> What is required:
Each line with the string "lines" is to be copied from the records below.

(Dataset records)
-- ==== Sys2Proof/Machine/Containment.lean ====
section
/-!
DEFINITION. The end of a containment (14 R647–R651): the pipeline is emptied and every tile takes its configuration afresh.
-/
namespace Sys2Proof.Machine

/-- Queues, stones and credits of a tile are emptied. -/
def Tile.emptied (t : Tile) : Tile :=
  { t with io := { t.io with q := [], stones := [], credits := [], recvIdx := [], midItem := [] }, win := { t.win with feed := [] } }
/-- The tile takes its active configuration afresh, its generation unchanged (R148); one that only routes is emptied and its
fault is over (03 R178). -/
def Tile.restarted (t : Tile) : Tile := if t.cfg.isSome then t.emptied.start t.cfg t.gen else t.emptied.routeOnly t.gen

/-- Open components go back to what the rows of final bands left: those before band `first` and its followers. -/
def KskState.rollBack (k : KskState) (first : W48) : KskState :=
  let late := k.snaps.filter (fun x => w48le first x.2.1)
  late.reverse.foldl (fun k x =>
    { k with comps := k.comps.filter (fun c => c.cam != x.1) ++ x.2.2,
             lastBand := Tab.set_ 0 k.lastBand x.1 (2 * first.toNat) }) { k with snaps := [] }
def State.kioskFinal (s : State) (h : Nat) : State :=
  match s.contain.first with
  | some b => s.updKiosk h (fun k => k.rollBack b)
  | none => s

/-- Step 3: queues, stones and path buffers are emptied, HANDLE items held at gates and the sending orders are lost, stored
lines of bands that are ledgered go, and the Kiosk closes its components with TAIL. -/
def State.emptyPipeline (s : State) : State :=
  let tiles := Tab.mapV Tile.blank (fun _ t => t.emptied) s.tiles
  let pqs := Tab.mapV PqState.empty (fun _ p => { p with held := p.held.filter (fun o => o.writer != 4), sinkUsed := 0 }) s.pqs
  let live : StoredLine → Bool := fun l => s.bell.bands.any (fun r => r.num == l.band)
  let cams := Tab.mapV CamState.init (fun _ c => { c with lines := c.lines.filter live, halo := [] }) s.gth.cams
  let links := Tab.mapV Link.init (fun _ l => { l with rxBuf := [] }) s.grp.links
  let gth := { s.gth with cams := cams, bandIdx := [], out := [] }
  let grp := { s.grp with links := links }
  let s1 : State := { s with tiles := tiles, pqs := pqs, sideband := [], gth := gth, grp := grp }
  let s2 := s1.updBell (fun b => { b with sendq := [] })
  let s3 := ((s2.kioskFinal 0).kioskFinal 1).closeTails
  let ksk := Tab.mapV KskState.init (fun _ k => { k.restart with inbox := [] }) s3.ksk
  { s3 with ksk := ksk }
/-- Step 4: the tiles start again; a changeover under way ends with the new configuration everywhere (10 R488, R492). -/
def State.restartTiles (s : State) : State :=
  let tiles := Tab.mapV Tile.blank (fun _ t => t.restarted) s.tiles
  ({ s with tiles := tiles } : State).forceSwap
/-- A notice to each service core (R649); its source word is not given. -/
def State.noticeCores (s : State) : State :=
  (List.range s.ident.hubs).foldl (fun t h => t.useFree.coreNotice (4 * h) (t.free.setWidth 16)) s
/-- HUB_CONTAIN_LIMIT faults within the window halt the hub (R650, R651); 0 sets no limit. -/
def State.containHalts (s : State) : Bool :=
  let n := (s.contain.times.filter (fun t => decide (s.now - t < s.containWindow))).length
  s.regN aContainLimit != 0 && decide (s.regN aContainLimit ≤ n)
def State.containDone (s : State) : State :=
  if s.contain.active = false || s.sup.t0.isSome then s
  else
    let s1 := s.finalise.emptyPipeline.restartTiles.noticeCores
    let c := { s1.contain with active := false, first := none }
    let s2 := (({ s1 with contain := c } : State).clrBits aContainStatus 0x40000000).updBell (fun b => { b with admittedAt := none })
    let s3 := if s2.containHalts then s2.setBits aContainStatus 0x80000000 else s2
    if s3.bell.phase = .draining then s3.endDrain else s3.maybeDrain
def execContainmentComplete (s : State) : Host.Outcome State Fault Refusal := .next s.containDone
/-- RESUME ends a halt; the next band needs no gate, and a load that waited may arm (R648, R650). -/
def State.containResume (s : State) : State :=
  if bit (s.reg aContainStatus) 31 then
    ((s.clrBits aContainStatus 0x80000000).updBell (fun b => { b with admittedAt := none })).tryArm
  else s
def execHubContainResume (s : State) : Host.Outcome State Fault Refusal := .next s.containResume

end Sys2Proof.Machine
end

> Response for this exercise:
lines of bands that are ledgered go, and the Kiosk closes its components with TAIL. -/
  let cams := Tab.mapV CamState.init (fun _ c => { c with lines := c.lines.filter live, halo := [] }) s.gth.cams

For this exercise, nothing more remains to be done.